What is being asked: Wherever the word "hlen" shows up in the data, report the line it sits in.

Extracted records:
open Sys2Proof.Machine Sys2Proof.Laws

/-! ## The request word and its bytes -/

/-- Above its lowest byte, a word has the bytes of the bits above that byte. -/
theorem extractByte_append {n : Nat} (hi : BitVec n) (lo : Byte) (k : Nat) :
    (hi ++ lo).extractLsb' (k + 8) 8 = hi.extractLsb' k 8 := by
  rw [BitVec.extractLsb'_append_eq_of_le (Nat.le_add_left 8 k), Nat.add_sub_cancel]

/-- The bytes of a word put together from eight bytes are those bytes (R80). -/
theorem wordBytes_append (b0 b1 b2 b3 b4 b5 b6 b7 : Byte) :
    wordBytes (b7 ++ b6 ++ b5 ++ b4 ++ b3 ++ b2 ++ b1 ++ b0) = [b0, b1, b2, b3, b4, b5, b6, b7] := by
  simp only [wordBytes, extractByte_append, BitVec.extractLsb'_append_eq_right, BitVec.extractLsb'_eq_self,
    List.cons_append, List.nil_append]

/-- A byte string that carries a request is the bytes of that request (R80). -/
theorem requestBytes_of_requestOfBytes {b : List Byte} {q : Request} (h : requestOfBytes b = some q) :
    requestBytes q = b := by
  unfold requestOfBytes at h
  split at h
  case h_1 b0 b1 b2 b3 b4 b5 b6 b7 payload =>
    cases h
    exact congrArg (· ++ payload) (wordBytes_append b0 b1 b2 b3 b4 b5 b6 b7)
  case h_2 => cases h

/-- A request word is put together from its `OP` and its other fields (R80). -/
theorem wordOf_fieldsOfRequest (q : Request) : wordOf (q.word.extractLsb' 0 8) (fieldsOfRequest q) = q.word := by
  unfold wordOf fieldsOfRequest
  rw [BitVec.extractLsb'_append_extractLsb'_eq_extractLsb' (by decide),
    BitVec.extractLsb'_append_extractLsb'_eq_extractLsb' (by decide),
    BitVec.extractLsb'_append_extractLsb'_eq_extractLsb' (by decide)]
  exact BitVec.extractLsb'_eq_self

/-! ## The operation map -/

/-- The `OP` of an instruction selects its own operation (R82). -/
theorem operationOf_opcodeOf (i : Instr) : ∃ mk, operationOf (opcodeOf i) = some mk ∧ mk (fieldsOf i) = i := by
  cases i <;> exact ⟨_, rfl, rfl⟩

/-- An operation of the map makes instructions with its own `OP` and the fields it is given (R82). -/
theorem opcodeOf_operationOf {op : Byte} {mk : Fields → Instr} (h : operationOf op = some mk) (r : Fields) :
    opcodeOf (mk r) = op ∧ fieldsOf (mk r) = r := by
  unfold operationOf at h
  split at h <;> cases h <;> exact ⟨BitVec.eq_of_toNat_eq (Eq.symm ‹_›), rfl⟩

/-! ## Requests -/

/-- The fields of an instruction's request are the instruction's. -/
theorem fieldsOfRequest_encode (i : Instr) : fieldsOfRequest (encode i) = fieldsOf i := by
  obtain ⟨_, hsel, hlen, himm, hpayload⟩ := encode_fields i
  simp only [fieldsOfRequest, hsel, hlen, himm, hpayload]

theorem decode_encode (i : Instr) : decode (encode i) = .ok i := by
  obtain ⟨hop, _⟩ := encode_fields i
  obtain ⟨mk, hmk, hi⟩ := operationOf_opcodeOf i
  simp only [decode, hop, hmk, fieldsOfRequest_encode, hi]

theorem encode_of_decode {q : Request} {i : Instr} (h : decode q = .ok i) : encode i = q := by
  unfold decode at h
  split at h
  case h_1 mk hmk =>
    cases h
    obtain ⟨hop, hfields⟩ := opcodeOf_operationOf hmk (fieldsOfRequest q)
    simp only [encode, hop, hfields, wordOf_fieldsOfRequest]
    rfl
  case h_2 => cases h

/-! ## Bytes -/

/-- Settles O2: the bytes carry the instruction's request, whose `OP` selects the operation and whose other fields are
those of the instruction. -/
theorem encodedRequestDecodesBack : Obligations.EncodedRequestDecodesBack := by
  intro i
  rw [encodeBytes, decodeBytes_requestBytes]
  exact decode_encode i

/-- Settles O3: the bytes are those of the request they carry, and the word of that request those of its fields. -/
theorem decodedBytesEncodeBack : Obligations.DecodedBytesEncodeBack := by
  intro b i h
  unfold decodeBytes at h
  split at h
  case h_1 q hq => rw [encodeBytes, encode_of_decode h, requestBytes_of_requestOfBytes hq]
  case h_2 => cases h

/-- Settles O1: each sample is the encoding of the table's request, byte by byte, so it decodes back by O2. -/
theorem sampleRequestBytesDecode : Obligations.SampleRequestBytesDecode := by
  have decodesBack := encodedRequestDecodesBack
  exact ⟨decodesBack (.pCrcCcitt ⟨0, 3, 0xEDCB, [0x31, 0x32, 0x33]⟩), decodesBack (.kIdentifier ⟨6, 0, 0, []⟩),
    decodesBack (.gLookupFv ⟨0, 0, 0x2000, []⟩), decodesBack (.qSetMintx ⟨1, 0, 200, []⟩),
    decodesBack (.sTick ⟨0, 0, 1200, []⟩), decodesBack (.xCapture ⟨2, 2, 1000, [0xAA, 0xBB]⟩)⟩

end Sys2Proof.Proofs
end

section
/-! Every request completes with one response (R81, R436), and the sequences of requests of R95: SYS.STEP and Q.SEND. -/

namespace Sys2Proof.Proofs

open Sys2Proof.Machine Sys2Proof.Laws

/-! ## One response to every request -/

/-- What no request's rule touches: the responses given, the request port, and how many controllers there are. -/
structure SameBoundary (s t : State) : Prop where
  responses : t.responses = s.responses
  port : t.port = s.port
  ctl_length : t.ctl.length = s.ctl.length

theorem sameBoundary_refl (s : State) : SameBoundary s s := ⟨rfl, rfl, rfl⟩

theorem sameBoundary_setController (s : State) (c : Byte) (k : Controller) : SameBoundary s (s.setController c k) :=
  ⟨rfl, rfl, by simp⟩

Reply:
  obtain ⟨_, hsel, hlen, himm, hpayload⟩ := encode_fields i
  simp only [fieldsOfRequest, hsel, hlen, himm, hpayload]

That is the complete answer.